**What is being asked**. Reproduce, from the lines below, exactly the stretch that begins at the line containing "exec_ckWord_ok h, rfl⟩" and ends at the line containing "ckVerify | csDec =>", both included.
*** Opening of Exercise data ***
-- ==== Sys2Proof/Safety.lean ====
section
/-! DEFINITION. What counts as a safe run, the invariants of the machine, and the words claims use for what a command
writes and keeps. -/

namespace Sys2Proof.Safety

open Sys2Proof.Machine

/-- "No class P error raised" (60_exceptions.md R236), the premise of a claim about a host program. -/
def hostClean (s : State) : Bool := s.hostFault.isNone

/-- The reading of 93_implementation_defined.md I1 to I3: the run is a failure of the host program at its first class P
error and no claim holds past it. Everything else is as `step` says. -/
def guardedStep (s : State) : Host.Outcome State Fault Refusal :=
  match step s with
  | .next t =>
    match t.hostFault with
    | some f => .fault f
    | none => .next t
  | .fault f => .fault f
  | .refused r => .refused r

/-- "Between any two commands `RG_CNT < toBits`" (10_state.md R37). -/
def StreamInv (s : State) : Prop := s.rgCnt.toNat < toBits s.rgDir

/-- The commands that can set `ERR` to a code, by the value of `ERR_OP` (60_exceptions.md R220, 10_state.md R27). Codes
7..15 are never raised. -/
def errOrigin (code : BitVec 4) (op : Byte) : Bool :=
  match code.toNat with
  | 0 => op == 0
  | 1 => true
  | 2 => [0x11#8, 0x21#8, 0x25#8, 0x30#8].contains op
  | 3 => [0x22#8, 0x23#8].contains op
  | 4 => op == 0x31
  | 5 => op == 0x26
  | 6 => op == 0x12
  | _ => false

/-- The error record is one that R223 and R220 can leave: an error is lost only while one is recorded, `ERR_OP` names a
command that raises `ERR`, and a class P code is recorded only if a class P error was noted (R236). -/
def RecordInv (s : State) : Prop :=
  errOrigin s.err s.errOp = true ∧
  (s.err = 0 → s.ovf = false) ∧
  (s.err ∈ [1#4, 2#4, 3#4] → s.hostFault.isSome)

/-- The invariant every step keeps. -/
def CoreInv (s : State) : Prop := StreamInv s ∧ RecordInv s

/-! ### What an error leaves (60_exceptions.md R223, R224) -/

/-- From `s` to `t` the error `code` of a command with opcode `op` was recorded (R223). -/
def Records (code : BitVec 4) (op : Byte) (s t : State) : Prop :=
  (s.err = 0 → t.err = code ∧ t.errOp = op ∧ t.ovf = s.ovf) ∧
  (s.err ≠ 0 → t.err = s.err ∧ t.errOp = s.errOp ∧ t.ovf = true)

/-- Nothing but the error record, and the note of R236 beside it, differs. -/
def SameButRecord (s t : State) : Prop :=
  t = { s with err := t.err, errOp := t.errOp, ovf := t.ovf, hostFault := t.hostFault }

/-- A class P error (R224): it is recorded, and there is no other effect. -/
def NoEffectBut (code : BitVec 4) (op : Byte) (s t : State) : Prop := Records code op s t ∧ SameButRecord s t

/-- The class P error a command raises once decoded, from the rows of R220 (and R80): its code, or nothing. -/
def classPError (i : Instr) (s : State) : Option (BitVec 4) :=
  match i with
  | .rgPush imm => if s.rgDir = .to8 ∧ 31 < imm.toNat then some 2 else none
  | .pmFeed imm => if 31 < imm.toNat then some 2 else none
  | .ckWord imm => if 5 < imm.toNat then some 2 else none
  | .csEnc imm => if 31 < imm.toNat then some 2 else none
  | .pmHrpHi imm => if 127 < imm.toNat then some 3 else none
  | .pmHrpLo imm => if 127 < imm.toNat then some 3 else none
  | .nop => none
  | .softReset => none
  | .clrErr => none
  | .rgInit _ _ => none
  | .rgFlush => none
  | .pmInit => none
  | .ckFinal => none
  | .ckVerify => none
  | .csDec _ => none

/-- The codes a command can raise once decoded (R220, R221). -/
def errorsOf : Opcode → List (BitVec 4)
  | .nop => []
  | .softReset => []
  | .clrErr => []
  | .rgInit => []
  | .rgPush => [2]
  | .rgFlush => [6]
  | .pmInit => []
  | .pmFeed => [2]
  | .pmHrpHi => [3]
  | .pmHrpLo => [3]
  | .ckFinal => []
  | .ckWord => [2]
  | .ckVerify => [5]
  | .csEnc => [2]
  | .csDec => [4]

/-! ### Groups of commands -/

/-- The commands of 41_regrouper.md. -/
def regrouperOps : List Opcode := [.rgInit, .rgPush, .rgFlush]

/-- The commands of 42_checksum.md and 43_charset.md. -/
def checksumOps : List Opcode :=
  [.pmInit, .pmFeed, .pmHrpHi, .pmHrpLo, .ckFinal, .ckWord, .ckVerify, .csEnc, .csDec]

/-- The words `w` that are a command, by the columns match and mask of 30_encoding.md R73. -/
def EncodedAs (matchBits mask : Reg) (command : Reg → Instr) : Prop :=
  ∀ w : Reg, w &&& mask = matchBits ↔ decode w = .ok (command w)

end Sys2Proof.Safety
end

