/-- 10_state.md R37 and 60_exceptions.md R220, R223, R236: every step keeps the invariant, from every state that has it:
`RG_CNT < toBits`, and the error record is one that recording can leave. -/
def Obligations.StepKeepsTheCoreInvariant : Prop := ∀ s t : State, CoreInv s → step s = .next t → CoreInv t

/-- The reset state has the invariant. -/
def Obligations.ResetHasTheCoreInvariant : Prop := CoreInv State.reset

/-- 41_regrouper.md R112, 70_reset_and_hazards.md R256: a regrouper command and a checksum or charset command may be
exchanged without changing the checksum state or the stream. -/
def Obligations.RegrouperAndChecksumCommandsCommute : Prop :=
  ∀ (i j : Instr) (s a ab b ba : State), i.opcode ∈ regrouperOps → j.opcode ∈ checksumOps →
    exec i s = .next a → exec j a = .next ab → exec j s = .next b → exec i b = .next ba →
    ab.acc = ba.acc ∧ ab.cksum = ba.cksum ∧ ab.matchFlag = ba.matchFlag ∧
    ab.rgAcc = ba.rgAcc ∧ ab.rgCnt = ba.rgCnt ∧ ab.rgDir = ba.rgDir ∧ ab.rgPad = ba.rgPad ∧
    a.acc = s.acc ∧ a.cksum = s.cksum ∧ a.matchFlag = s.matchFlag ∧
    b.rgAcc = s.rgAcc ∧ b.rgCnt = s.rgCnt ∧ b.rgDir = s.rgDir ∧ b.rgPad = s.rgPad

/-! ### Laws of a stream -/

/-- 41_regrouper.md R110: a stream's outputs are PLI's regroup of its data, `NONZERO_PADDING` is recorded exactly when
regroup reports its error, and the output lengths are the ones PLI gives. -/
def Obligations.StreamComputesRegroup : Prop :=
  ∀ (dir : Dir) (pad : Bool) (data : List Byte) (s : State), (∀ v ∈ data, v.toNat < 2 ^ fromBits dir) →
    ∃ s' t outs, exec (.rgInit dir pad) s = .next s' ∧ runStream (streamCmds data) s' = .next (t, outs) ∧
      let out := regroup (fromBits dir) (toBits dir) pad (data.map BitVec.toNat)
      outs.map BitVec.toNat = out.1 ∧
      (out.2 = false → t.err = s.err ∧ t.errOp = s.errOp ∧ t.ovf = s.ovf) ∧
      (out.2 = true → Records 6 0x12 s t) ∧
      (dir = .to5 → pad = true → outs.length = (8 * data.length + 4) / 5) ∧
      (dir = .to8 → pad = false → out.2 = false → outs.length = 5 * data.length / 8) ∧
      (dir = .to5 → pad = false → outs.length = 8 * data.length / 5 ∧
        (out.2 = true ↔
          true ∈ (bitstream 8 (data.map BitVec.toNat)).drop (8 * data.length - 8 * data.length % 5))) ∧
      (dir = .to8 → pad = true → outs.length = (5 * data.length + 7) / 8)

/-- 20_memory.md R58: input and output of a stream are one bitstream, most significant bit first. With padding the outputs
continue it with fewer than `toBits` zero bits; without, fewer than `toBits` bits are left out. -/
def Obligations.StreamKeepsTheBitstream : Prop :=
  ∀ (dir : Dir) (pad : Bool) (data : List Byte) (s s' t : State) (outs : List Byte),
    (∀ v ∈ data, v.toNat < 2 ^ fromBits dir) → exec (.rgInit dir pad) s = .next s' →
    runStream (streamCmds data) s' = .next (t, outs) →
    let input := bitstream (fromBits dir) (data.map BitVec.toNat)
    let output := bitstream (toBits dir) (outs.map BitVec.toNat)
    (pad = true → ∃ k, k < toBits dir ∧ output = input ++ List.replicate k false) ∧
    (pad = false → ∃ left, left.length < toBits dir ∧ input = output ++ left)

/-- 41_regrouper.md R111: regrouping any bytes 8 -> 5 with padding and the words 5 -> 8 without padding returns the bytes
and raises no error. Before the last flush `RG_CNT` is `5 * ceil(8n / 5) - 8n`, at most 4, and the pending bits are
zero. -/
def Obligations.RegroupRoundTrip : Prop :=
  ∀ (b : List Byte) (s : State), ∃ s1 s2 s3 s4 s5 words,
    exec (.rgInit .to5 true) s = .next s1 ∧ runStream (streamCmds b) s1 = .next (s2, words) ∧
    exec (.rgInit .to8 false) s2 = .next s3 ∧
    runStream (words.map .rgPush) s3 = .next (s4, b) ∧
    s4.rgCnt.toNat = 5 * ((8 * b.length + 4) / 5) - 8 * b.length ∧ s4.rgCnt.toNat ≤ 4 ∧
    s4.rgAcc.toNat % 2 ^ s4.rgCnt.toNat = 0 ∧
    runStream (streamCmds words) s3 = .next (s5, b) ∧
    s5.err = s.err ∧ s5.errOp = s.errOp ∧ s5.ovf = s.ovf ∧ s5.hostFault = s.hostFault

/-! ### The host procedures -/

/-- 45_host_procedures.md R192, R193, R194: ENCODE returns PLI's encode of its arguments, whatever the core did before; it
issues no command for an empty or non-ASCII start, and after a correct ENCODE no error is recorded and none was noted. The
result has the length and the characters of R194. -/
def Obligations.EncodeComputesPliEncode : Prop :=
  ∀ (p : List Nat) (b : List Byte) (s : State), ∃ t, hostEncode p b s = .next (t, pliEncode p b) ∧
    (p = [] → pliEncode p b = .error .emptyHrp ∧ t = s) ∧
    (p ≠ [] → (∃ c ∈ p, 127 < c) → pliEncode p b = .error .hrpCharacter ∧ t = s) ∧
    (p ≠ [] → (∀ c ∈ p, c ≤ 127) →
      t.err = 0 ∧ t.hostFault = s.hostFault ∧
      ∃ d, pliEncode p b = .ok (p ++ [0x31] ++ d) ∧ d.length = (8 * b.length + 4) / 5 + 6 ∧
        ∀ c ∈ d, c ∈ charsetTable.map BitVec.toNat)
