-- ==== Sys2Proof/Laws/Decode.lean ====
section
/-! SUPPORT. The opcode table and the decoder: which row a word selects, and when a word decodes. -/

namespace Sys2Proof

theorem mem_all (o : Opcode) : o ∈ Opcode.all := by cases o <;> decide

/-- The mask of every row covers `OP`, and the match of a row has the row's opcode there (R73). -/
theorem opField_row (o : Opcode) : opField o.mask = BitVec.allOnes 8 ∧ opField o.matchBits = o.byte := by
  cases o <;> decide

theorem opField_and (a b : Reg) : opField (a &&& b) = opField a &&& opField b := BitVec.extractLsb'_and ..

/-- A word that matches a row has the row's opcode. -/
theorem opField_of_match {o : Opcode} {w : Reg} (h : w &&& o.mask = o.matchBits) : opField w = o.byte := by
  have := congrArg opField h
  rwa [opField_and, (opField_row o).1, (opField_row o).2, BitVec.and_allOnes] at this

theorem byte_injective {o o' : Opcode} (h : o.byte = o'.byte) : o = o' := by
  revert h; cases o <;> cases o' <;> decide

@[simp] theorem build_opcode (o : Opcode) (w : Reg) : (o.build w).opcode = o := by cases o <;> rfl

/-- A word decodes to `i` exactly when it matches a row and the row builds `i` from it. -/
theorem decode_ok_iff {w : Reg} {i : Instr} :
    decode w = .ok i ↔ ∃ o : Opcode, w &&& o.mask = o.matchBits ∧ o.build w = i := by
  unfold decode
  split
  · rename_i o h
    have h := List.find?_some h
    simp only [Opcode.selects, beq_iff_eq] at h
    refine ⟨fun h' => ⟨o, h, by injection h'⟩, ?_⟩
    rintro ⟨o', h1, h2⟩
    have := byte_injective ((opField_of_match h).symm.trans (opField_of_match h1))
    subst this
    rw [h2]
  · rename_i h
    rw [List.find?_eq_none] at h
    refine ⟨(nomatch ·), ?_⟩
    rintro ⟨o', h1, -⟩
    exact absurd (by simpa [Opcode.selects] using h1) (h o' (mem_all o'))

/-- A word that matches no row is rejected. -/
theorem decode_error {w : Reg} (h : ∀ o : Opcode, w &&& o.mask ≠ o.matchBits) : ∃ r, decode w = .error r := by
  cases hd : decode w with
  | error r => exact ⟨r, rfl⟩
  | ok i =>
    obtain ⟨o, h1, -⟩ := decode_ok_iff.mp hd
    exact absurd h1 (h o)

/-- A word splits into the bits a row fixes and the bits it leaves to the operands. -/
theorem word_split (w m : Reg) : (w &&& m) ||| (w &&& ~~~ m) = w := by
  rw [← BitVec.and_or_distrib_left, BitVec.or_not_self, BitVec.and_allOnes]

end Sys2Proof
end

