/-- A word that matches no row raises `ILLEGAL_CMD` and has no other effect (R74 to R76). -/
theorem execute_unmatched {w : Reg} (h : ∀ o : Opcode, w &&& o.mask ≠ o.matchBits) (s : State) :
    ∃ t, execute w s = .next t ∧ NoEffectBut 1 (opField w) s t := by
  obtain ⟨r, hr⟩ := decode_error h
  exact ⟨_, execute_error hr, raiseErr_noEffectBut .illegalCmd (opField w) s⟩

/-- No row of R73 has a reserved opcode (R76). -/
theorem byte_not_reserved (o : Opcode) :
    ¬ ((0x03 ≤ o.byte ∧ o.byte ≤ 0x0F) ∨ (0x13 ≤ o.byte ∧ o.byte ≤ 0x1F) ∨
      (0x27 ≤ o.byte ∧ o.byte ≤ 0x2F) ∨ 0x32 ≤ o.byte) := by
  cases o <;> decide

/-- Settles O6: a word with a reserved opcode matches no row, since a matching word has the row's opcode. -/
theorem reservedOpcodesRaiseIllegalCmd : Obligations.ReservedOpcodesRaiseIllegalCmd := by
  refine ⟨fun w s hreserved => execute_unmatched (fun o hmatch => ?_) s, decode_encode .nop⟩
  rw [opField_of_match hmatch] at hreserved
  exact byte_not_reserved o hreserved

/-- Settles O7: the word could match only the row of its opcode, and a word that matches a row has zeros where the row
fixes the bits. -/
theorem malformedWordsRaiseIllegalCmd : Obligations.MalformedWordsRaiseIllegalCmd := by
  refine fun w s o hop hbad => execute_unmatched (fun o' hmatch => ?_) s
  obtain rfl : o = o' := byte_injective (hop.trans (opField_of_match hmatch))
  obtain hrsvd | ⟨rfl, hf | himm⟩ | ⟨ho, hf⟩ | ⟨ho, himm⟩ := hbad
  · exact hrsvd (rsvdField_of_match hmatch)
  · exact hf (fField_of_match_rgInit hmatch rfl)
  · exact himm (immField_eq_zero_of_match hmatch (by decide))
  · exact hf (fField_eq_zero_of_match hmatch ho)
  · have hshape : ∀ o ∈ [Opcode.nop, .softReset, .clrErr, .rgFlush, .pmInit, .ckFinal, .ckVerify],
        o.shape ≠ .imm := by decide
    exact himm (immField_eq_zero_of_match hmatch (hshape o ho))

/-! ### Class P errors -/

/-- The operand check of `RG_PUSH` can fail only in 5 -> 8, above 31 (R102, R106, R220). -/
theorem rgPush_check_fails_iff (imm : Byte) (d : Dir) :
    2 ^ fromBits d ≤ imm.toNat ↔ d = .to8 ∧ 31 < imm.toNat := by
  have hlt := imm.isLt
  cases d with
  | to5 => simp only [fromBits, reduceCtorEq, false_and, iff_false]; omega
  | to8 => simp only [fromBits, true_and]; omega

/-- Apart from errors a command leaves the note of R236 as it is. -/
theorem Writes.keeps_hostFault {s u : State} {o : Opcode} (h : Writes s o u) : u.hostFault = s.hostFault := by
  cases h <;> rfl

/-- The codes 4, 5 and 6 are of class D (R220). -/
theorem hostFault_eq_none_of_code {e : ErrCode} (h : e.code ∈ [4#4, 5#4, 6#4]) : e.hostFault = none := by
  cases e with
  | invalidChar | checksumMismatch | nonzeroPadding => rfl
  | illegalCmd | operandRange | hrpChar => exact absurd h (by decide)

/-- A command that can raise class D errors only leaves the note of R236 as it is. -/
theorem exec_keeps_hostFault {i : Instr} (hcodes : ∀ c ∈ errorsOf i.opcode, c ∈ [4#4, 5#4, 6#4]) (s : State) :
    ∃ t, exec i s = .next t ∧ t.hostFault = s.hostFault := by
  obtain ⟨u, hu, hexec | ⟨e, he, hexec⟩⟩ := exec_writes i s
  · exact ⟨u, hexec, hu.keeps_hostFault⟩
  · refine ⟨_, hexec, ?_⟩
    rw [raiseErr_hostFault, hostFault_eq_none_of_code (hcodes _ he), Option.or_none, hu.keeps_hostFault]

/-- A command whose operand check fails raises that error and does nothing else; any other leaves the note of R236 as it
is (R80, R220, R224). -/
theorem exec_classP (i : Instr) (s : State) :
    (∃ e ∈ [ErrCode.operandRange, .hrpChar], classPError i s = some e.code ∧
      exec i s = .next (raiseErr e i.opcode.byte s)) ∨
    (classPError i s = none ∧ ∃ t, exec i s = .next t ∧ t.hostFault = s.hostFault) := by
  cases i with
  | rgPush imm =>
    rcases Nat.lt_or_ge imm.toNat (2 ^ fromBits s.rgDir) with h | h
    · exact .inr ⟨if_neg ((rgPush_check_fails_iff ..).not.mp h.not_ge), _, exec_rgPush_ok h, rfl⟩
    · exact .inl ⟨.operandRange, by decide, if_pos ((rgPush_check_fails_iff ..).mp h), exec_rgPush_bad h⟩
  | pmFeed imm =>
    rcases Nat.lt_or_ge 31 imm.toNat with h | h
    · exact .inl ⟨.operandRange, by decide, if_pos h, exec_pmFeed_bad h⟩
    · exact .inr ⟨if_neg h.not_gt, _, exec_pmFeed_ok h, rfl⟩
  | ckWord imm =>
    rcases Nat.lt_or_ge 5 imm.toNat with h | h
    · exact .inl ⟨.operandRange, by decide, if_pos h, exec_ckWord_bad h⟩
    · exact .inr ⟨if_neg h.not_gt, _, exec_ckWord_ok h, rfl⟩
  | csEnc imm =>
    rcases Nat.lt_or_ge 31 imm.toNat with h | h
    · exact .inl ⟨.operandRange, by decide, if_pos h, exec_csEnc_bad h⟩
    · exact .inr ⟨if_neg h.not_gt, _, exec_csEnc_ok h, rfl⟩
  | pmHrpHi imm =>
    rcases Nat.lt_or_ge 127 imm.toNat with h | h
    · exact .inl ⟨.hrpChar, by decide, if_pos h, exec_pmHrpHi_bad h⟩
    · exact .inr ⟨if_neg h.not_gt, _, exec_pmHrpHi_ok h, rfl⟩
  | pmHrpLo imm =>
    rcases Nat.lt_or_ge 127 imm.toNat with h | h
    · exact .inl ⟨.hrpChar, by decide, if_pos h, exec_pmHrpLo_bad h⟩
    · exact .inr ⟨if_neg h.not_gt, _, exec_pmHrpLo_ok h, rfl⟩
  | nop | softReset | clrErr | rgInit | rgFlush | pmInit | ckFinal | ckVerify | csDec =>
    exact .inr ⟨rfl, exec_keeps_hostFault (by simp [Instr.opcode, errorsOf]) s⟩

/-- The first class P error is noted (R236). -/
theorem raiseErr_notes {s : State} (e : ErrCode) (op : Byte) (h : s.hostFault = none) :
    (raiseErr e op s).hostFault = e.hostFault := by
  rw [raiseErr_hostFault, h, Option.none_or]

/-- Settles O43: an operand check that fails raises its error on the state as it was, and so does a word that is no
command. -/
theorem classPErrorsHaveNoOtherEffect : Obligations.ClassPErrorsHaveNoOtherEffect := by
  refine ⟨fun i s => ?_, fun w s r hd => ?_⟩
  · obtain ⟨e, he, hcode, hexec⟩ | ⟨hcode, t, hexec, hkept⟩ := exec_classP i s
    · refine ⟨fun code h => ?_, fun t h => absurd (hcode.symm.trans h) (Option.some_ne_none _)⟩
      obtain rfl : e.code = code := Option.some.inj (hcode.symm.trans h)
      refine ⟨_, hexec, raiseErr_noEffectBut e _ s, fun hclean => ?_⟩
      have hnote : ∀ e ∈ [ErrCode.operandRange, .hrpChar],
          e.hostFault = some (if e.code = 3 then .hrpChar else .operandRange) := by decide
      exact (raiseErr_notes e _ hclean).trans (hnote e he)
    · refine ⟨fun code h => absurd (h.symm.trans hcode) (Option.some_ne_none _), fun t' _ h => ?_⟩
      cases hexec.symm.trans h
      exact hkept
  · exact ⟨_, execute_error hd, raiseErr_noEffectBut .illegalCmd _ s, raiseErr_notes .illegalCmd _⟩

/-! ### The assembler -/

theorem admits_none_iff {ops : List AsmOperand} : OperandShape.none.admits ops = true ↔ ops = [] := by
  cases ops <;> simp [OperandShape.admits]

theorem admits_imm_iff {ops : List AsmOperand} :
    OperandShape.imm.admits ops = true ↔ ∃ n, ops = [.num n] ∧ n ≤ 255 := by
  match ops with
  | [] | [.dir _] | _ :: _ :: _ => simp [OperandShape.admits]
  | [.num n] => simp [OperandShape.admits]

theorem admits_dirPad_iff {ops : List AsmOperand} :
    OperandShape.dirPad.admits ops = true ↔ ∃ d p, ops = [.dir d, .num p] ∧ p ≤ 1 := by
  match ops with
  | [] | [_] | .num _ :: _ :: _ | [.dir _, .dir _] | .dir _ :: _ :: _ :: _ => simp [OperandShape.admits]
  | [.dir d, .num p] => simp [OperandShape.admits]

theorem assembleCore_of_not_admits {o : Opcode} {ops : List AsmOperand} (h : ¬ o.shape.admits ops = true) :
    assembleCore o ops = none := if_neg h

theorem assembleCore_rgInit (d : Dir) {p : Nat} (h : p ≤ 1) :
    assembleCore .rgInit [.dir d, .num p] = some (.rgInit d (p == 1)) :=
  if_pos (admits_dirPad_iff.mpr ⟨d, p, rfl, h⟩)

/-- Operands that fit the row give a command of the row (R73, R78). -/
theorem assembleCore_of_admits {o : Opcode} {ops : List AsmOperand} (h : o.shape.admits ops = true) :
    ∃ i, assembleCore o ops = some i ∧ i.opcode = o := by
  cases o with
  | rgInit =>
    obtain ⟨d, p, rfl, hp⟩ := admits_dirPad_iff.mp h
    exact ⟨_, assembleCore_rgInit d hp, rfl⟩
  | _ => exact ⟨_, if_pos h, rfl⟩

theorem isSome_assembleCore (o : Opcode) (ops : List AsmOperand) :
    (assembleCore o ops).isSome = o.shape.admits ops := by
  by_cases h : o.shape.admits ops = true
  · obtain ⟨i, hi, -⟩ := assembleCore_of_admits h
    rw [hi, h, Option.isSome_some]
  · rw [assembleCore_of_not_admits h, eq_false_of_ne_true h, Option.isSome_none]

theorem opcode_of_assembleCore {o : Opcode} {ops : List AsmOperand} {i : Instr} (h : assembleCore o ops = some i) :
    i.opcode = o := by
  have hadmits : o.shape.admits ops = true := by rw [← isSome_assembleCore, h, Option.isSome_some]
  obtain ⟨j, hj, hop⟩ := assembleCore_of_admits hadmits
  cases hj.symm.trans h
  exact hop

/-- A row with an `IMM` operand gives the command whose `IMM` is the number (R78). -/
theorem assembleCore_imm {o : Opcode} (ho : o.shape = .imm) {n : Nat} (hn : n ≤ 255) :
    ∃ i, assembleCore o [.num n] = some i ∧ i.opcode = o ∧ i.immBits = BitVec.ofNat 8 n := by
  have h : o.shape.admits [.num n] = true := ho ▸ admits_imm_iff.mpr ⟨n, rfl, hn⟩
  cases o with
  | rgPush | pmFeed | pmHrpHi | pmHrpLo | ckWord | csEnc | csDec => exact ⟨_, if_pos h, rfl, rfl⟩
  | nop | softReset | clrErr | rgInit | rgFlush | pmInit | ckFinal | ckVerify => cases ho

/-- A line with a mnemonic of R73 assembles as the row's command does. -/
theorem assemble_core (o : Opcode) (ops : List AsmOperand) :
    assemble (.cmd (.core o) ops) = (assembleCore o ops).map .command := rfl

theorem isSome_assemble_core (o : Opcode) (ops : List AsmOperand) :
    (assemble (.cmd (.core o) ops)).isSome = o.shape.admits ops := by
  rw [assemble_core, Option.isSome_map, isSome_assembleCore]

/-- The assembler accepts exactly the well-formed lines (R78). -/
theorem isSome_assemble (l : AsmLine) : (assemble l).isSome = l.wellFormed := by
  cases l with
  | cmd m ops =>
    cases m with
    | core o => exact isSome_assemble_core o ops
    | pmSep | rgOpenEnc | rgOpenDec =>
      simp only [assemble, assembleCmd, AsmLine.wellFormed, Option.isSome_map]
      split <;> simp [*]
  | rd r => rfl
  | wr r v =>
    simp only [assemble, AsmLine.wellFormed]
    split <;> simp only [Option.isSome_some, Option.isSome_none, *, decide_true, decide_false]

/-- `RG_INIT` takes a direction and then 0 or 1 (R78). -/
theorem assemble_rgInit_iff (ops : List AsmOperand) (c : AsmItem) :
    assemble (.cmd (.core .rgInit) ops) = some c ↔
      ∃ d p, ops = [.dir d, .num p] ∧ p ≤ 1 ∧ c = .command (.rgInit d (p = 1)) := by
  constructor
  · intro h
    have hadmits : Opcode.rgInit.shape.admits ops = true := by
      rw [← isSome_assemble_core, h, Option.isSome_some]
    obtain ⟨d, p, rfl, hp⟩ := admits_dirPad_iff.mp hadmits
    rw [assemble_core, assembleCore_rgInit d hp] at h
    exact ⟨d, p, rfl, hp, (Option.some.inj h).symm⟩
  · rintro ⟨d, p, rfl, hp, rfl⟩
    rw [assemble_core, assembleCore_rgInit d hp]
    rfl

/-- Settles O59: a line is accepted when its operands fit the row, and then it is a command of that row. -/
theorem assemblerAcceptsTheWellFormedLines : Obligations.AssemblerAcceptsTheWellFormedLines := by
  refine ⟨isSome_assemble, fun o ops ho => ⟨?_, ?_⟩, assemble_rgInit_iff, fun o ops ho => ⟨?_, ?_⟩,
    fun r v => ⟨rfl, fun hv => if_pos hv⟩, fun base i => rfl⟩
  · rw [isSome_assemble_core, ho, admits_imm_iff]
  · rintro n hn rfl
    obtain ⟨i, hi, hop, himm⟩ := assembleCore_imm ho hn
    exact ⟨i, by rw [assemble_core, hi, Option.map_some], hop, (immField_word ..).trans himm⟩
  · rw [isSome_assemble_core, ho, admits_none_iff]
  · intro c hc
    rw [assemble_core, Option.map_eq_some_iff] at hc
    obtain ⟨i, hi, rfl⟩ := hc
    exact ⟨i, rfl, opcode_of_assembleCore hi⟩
*** Close of Exercise data ***
**Result**.
    · exact .inr ⟨if_neg h.not_gt, _, exec_ckWord_ok h, rfl⟩
  | csEnc imm =>
    rcases Nat.lt_or_ge 31 imm.toNat with h | h
    · exact .inl ⟨.operandRange, by decide, if_pos h, exec_csEnc_bad h⟩
    · exact .inr ⟨if_neg h.not_gt, _, exec_csEnc_ok h, rfl⟩
  | pmHrpHi imm =>
    rcases Nat.lt_or_ge 127 imm.toNat with h | h
    · exact .inl ⟨.hrpChar, by decide, if_pos h, exec_pmHrpHi_bad h⟩
    · exact .inr ⟨if_neg h.not_gt, _, exec_pmHrpHi_ok h, rfl⟩
  | pmHrpLo imm =>
    rcases Nat.lt_or_ge 127 imm.toNat with h | h
    · exact .inl ⟨.hrpChar, by decide, if_pos h, exec_pmHrpLo_bad h⟩
    · exact .inr ⟨if_neg h.not_gt, _, exec_pmHrpLo_ok h, rfl⟩
  | nop | softReset | clrErr | rgInit | rgFlush | pmInit | ckFinal | ckVerify | csDec =>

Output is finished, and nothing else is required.